529 Plans Pros and Cons List

Before investing in a college savings plan, it is important to consider the pros and cons that come with. If you are thinking to use a 529 plan for your child, the following list will be of much help.

List of Pros of 529 Plans

1. They let you earn interest.
Working like mutual funds, 529 plans may operate differently by state, but most of them invest your money in bonds and stocks with the aim to make it grow faster than regular bank savings accounts. Most plans do pretty well at managing your money, but you still have to research any plan before you sign a contract.

2. They are tax-deferred investments.
By investing in a 529 plan, the withdrawals you will make are most likely tax-free. Actually, this provision was set to expire in 2010, but due to recent law changes, it is still a benefit that we can enjoy for years to come.

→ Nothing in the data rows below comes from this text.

-- ==== Sys2Proof/Certificates/Slice0/Obligations.lean ====
section
/-! DEFINITION. The statements for the provers. `exec c s = .next t` says that command `c` completes in `s` with the
next state `t`; `t = { s with x := t.x }` says that no item but `x` changed. -/

open Sys2Proof Sys2Proof.Machine

/-! ## The queue of commands, and the part left to itself -/

/-- With a command at the front of the queue, a step is that command run on the state with the queue's rest. Every
command answers a next state, and none touches the queue. That a command whose event cannot occur in the state answers
one too is the model's choice (log 2), as is the queue (log 32). -/
def Obligations.StepRunsTheFrontCommand : Prop :=
  (∀ (s : State) (c : Instr) (rest : List Instr), s.pending = c :: rest → step s = exec c { s with pending := rest })
    ∧ ∀ (c : Instr) (s : State), ∃ t, exec c s = .next t ∧ t.pending = s.pending

/-- On an empty queue the part idles, but for two kinds of work of its own: in VERIFY the walk makes one step, and a cold
initialisation in progress completes, with the values of R177, in KEEP or in LOCKOUT. That these are what a step on an
empty queue does is the model's choice (logs 19, 32, 44), and that the crystal's count starts at 0 is log 18's. -/
def Obligations.EmptyQueueStep : Prop :=
  ∀ s : State, s.pending = [] →
    (s.supply ≠ .verify → (s.supply = .off ∨ s.supply = .keep → s.initialising = none) → step s = .next s)
      ∧ (s.supply = .verify → step s = .next { s with toPart := s.toPart.walkStep })
      ∧ (s.supply = .off ∨ s.supply = .keep → s.initialising = some .atVkeep →
        step s = .next { s with
          supply := .keep, initialising := none
          keepValid := some true, crystal := 0, store := Store.cold, fileNumber := 0, fileNumberFault := 0
          setup := Setup.cold, locked := false, setupFault := 0, queue := OutcomeQueue.cold
          clock := DayClock.cold })
      ∧ ∀ straps, s.supply = .off ∨ s.supply = .keep → s.initialising = some (.atVmain straps) →
        step s = .next { s with
          supply := .lockout, lockoutTimer := true, path := MemoryPath.quiet (some (fileWindowOf straps))
          initialising := none
          keepValid := some true, crystal := 0, store := Store.cold, fileNumber := 0, fileNumberFault := 0
          setup := Setup.cold, locked := false, setupFault := 0, queue := OutcomeQueue.cold
          clock := DayClock.cold }

/-- R24, R26, R179 to R182, R192: what one step of the verification walk tests and does, stage by stage: an entry, the
structure check, the file number's check, the setup, the queue check, one outcome, one entry of a rebuild. A failure of
the first three is remembered and leads, after stage 5, to the declaration of loss with the rebuild's first step. What
makes one step is the model's choice (log 20); a check that holds is the CRC-16 of its fields in an encoding left free
(log 10). -/
def Obligations.WalkStepTaken : Prop :=
  (∀ (s : State) (failed : Bool), s.pending = [] → s.supply = .verify →
    (∀ n, s.walk = some ⟨.entry n, failed⟩ → n < 16384 → Sparse.rising s.store.table →
      ∃ t, step s = .next t
        ∧ t = { s with
            store := { s.store with table := t.store.table }
            walk := some ⟨if n + 1 < 16384 then .entry (n + 1) else .structureCheck,
              failed || !(s.store.slot n).checkHolds⟩ }
        ∧ (∀ k, k ≠ n → t.store.slot k = s.store.slot k)
        ∧ (∀ f, s.store.slot n = .free f → t.store.slot n = .free f)
        ∧ (∀ e, s.store.slot n = .held e → e.checkFault ≠ 0 → t.store.slot n = .held e)
        ∧ ∀ e, s.store.slot n = .held e → e.checkFault = 0 → t.store.slot n =
            .held { e with state := if e.state = .staged then .dead else e.state, pins := 0 })
      ∧ (s.walk = some ⟨.structureCheck, failed⟩ → step s = .next { s with
          walk := some ⟨.fileNumber, failed || (s.store.structureFault != 0 || s.store.rebuildMark)⟩ })
      ∧ (s.walk = some ⟨.fileNumber, failed⟩ → step s = .next { s with
          walk := some ⟨.setup, failed || s.fileNumberFault != 0⟩ })
      ∧ (s.walk = some ⟨.setup, failed⟩ → s.setupFault = 0 → step s = .next { s with
          walk := some ⟨.queueCheck, failed⟩ })
      ∧ (s.walk = some ⟨.setup, failed⟩ → s.setupFault ≠ 0 → step s = .next { s with
          setup := Setup.cold, locked := false, setupFault := 0, walk := some ⟨.queueCheck, failed⟩ })
      ∧ (s.walk = some ⟨.queueCheck, failed⟩ → s.queue.checkFault = 0 → step s = .next { s with
          walk := some ⟨.queueItem 0, failed⟩ })
      ∧ (s.walk = some ⟨.queueCheck, failed⟩ → s.queue.checkFault ≠ 0 → step s = .next { s with
          queue := { s.queue with outcomes := [], checkFault := 0 }
          walk := some (if failed then ⟨.rebuild 0, true⟩ else ⟨.done, false⟩) })
      ∧ (∀ n, s.walk = some ⟨.queueItem n, failed⟩ →
        (s.queue.outcomes[n]? = none → step s = .next { s with
            walk := some (if failed then ⟨.rebuild 0, true⟩ else ⟨.done, false⟩) })
          ∧ (∀ o m, s.queue.outcomes[n]? = some o → o.state = .reserved m → step s = .next { s with
            queue := { s.queue with outcomes := s.queue.outcomes.eraseIdx n, checkFault := 0 }
            walk := some ⟨.queueItem n, failed⟩ })
          ∧ (∀ o q, s.queue.outcomes[n]? = some o → o.state = .attached q → step s = .next { s with
            queue := { s.queue with
              outcomes := s.queue.outcomes.set n { o with state := .unreported q }, checkFault := 0 }
            walk := some ⟨.queueItem (n + 1), failed⟩ })
          ∧ ∀ o q, s.queue.outcomes[n]? = some o → o.state = .unreported q → step s = .next { s with
            queue := { s.queue with checkFault := 0 }, walk := some ⟨.queueItem (n + 1), failed⟩ })
      ∧ (∀ n, s.walk = some ⟨.rebuild n, failed⟩ → n + 1 < 16384 → Sparse.rising s.store.table →
        ∃ t, step s = .next t
          ∧ t = { s with
              fileNumber := if n = 0 then 0 else s.fileNumber
              fileNumberFault := if n = 0 then 0 else s.fileNumberFault
              tableLost := if n = 0 then true else s.tableLost
              store := { s.store with rebuildMark := true, table := t.store.table }
              walk := some ⟨.rebuild (n + 1), failed⟩ }
          ∧ t.store.slot n = .free 0 ∧ ∀ k, k ≠ n → t.store.slot k = s.store.slot k)
      ∧ (s.walk = some ⟨.rebuild 16383, failed⟩ → step s = .next { s with
          store := Store.cold, walk := some ⟨.done, failed⟩ })
      ∧ (s.walk = some ⟨.done, failed⟩ → step s = .next s))
    ∧ (∀ fields, internalCheck fields = crc16 (Config.checkEncoding fields))
    ∧ (∀ x : Slot, x.checkHolds = true ↔ x.storedCheck = internalCheck x.fields)
    ∧ (∀ st : Store, st.structureFault = 0 ↔ st.storedStructureCheck = internalCheck st.structureFields)
    ∧ ∀ p : Part, (p.fileNumberFault = 0 ↔ p.storedFileNumberCheck = internalCheck [p.fileNumber.toNat])
        ∧ (p.setupFault = 0 ↔ p.storedSetupCheck = internalCheck p.setupFields)
        ∧ (p.queue.checkFault = 0 ↔ p.queue.storedCheck = internalCheck p.queue.fields)

/-! ## Processor cycles and the memory path -/

/-- R157, R160, R162, R169, R170: a write that no region decodes reaches memory as driven and touches nothing else. A read
of any word but an image window's returns memory's data in the lanes selected; memory and every block stay as they were,
and so for any read with neither lane selected. A cycle that is not held ends, and the processor is idle. A cycle that
arrives while a settle write is on the M-port waits for it; that one with neither lane selected waits too is the model's
choice (log 39), as is that PROCESSOR_CYCLE_END of a held cycle changes nothing (log 2). -/
def Obligations.UndecodedCyclePasses : Prop :=
  (∀ (s : State) (w : BitVec 23) (b : LaneBytes), s.takesAtOnce →
    s.region w = .outside ∨ (b.upper = none ∧ b.lower = none) →
    ∃ t, exec (.passThroughCycle w (.write b)) s = .next t
      ∧ t = { s with
          path := s.path.carrying ⟨w, .none, .write b .pass⟩ none ⟨none, none⟩, memory := t.memory }
      ∧ s.memoryTakes t.toPart w b)
    ∧ (∀ (s : State) (w : BitVec 23) (l : Lanes), s.takesAtOnce →
      (∀ n k, s.region w ≠ .image n k) ∨ (l.upper = false ∧ l.lower = false) →
      exec (.passThroughCycle w (.read l)) s =
        .next { s with
          path := s.path.carrying ⟨w, .none, .read l .pass⟩ none
            ⟨if l.upper then some (s.memoryByte (2 * w.toNat)) else none,
              if l.lower then some (s.memoryByte (2 * w.toNat + 1)) else none⟩ })
    ∧ ∀ s : State,
      (s.path.hold = none → exec .processorCycleEnd s =
          .next { s with path := { s.path with cycle := none, pd := ⟨none, none⟩ } })
        ∧ (s.path.hold ≠ none → exec .processorCycleEnd s = .next s)
        ∧ ∀ (w : BitVec 23) (a : Access) (x : SettleWrite), s.accepts = true → s.path.settleWrite = some x →
            exec (.passThroughCycle w a) s = .next { s with path := { s.path with waiting := some (w, a) } }

/-- R29, R53, R105, R145, R159 to R161, R170: where a word is decoded. Outside RUN nowhere; in RUN a word of the file
window in force is its, whatever other region it lies in. In ACTIVE a word of an enabled image window is that window's,
and a word of an enabled journal window is its; in BYPASS neither is. A word of the clock word is its in either mode. A
word of none of them is decoded nowhere. The file window of a strap level has the size that STRAP[9:8] gives and the base
of STRAP[7:0], aligned down to that size. -/
def Obligations.RegionsDecoded : Prop :=
  (∀ (s : State) (w : BitVec 23),
    (s.supply ≠ .run → s.region w = .outside)
      ∧ (s.setup.policy.mode = .bypass → (∀ n k, s.region w ≠ .image n k) ∧ ∀ r k, s.region w ≠ .journal r k)
      ∧ (∀ f : FileWindow, s.supply = .run → s.path.fileWindow = some f → f.base.toNat / 2 ≤ w.toNat →
          w.toNat < f.base.toNat / 2 + f.bytes / 2 → s.region w = .file (w.toNat - f.base.toNat / 2))
      ∧ (s.supply = .run →
          (∀ f, s.path.fileWindow = some f →
            ¬ (f.base.toNat / 2 ≤ w.toNat ∧ w.toNat < f.base.toNat / 2 + f.bytes / 2)) →
          (∀ n b, s.setup.policy.mode = .active → fourAt s.setup.windows.image n = some b →
              w.toNat / 32 = b.toNat → (∀ m, m ≠ n → fourAt s.setup.windows.image m ≠ some b) →
              s.region w = .image n (w.toNat % 32))
            ∧ (∀ j, s.setup.policy.mode = .active → s.setup.windows.journal = some j →
              j.base.toNat / 2 ≤ w.toNat → w.toNat < j.base.toNat / 2 + 2048 * 2 ^ j.sizeCode →
              (∀ n b, fourAt s.setup.windows.image n = some b → w.toNat / 32 ≠ b.toNat) →
              s.region w = .journal ((w.toNat - j.base.toNat / 2) / 32) ((w.toNat - j.base.toNat / 2) % 32))
            ∧ ∀ (a : BitVec 24) (second : Bool), s.setup.windows.clockWord = some a →
              w.toNat = a.toNat / 2 + (if second then 1 else 0) →
              (s.setup.policy.mode = .active →
                (∀ n b, fourAt s.setup.windows.image n = some b → w.toNat / 32 ≠ b.toNat)
                  ∧ ∀ j, s.setup.windows.journal = some j →
                    ¬ (j.base.toNat / 2 ≤ w.toNat ∧ w.toNat < j.base.toNat / 2 + 2048 * 2 ^ j.sizeCode)) →
              s.region w = .clock second)
      ∧ (s.supply = .run →
          (∀ f, s.path.fileWindow = some f →
            ¬ (f.base.toNat / 2 ≤ w.toNat ∧ w.toNat < f.base.toNat / 2 + f.bytes / 2)) →
          (s.setup.policy.mode = .active →
            (∀ n b, fourAt s.setup.windows.image n = some b → w.toNat / 32 ≠ b.toNat)
              ∧ ∀ j, s.setup.windows.journal = some j →
                ¬ (j.base.toNat / 2 ≤ w.toNat ∧ w.toNat < j.base.toNat / 2 + 2048 * 2 ^ j.sizeCode)) →
          (∀ a, s.setup.windows.clockWord = some a → w.toNat ≠ a.toNat / 2 ∧ w.toNat ≠ a.toNat / 2 + 1) →
          s.region w = .outside))
    ∧ ∀ straps : BitVec 10,
      (fileWindowOf straps).sizeCode = straps.toNat / 256
        ∧ (fileWindowOf straps).bytes = 65536 * 2 ^ (straps.toNat / 256)
        ∧ (fileWindowOf straps).base.toNat % (fileWindowOf straps).bytes = 0
        ∧ (fileWindowOf straps).base.toNat ≤ straps.toNat % 256 * 65536
        ∧ straps.toNat % 256 * 65536 < (fileWindowOf straps).base.toNat + (fileWindowOf straps).bytes

/-- R66, R167, R168: with the processor idle, the M-port is granted to the first context, in the order of turns after the
last granted one, whose request stands; its request becomes the settle write in progress, memory yet unwritten. The
request that a context in AMENDED keeps standing is for its lowest PENDING word; none stands while its own settle write is
on the M-port, or in any other state. -/
def Obligations.SettleWriteGrantedInTurn : Prop :=
  (∀ (s : State) (n : Fin 4) (before after : List (Fin 4)) (o : OverlayWord) (base : BitVec 18),
    s.supply = .run → s.path.cycle = none → s.path.waiting = none → s.path.settleWrite = none →
    [s.path.lastGranted + 1, s.path.lastGranted + 2, s.path.lastGranted + 3, s.path.lastGranted]
      = before ++ n :: after →
    (∀ m ∈ before, s.settleRequest m = none) → s.settleRequest n = some o →
    fourAt s.setup.windows.image n = some base →
    exec .settleWriteStart s =
      .next { s with path := { s.path with
        settleWrite := some ⟨n, o.word, BitVec.ofNat 23 (base.toNat * 32 + o.word), o.value, true⟩
        lastGranted := n } })
    ∧ ∀ (s : State) (n : Fin 4),
      (∀ (pr : Presentation) (o : OverlayWord), s.context n = .amended pr →
        pr.overlay.Pairwise (fun a b => a.word < b.word) →
        (∀ x, s.path.settleWrite = some x → x.owned = true → x.context ≠ n) →
        (s.settleRequest n = some o ↔
          o ∈ pr.overlay ∧ o.pending = true ∧ ∀ x ∈ pr.overlay, x.pending = true → o.word ≤ x.word))
        ∧ (∀ x, s.path.settleWrite = some x → x.owned = true → x.context = n → s.settleRequest n = none)
        ∧ ((∀ pr, s.context n ≠ .amended pr) → s.settleRequest n = none)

3. They let you contribute as much as you want.
These plans allow you to invest as much money as you want every year, except for the pre-paid tuition plans, which limit your contributions, like what an IRA does.

4. They are an automatic investment option.
529 plans offer an automatic investment option that automatically withdraws a specified amount of money every month from your savings or checking account. Of course, you are still the one to determine the amount and, better yet, you get to enjoy hands-free investment that would prevent you from spending your money on something else.

5. They make your money portable.
529 plans allow you to transfer your money from one state to another to support your child in attending any college he chooses. Both pre-paid and savings tuition plans can be transferred among your family members, so if one of your children decided not to attend college, you can use the fund for another’s tuition.

List of Cons of 529 Plans

1. They require you to only use the money for college.
If you decided not to use the invested money on college tuition, you will receive a penalty of about 10% of the total amount when you make withdrawals other purposes. Plus, both the federal and state government will impose tax on your account’s earnings based on your tax bracket.

2. They limit your investment options.
Though 529 plans are tax deferred, you might give up the chance to change your mind about investing your money anywhere else. This means that if you find a mutual fund that would make more interest than the 529 plan and like to reallocate your money, you will be subjected to the 10% penalty that is previously mentioned.

3. They could affect your eligibility for financial aid.
As of the moment, eligibility for financial aid is not affected much by 529 plans, as they are considered part of your assets in calculating the Expected Family Contribution (EFC) towards costs of attending college.

Based on the pros and cons listed above, do you think 529 plans can help with your bottom line or not?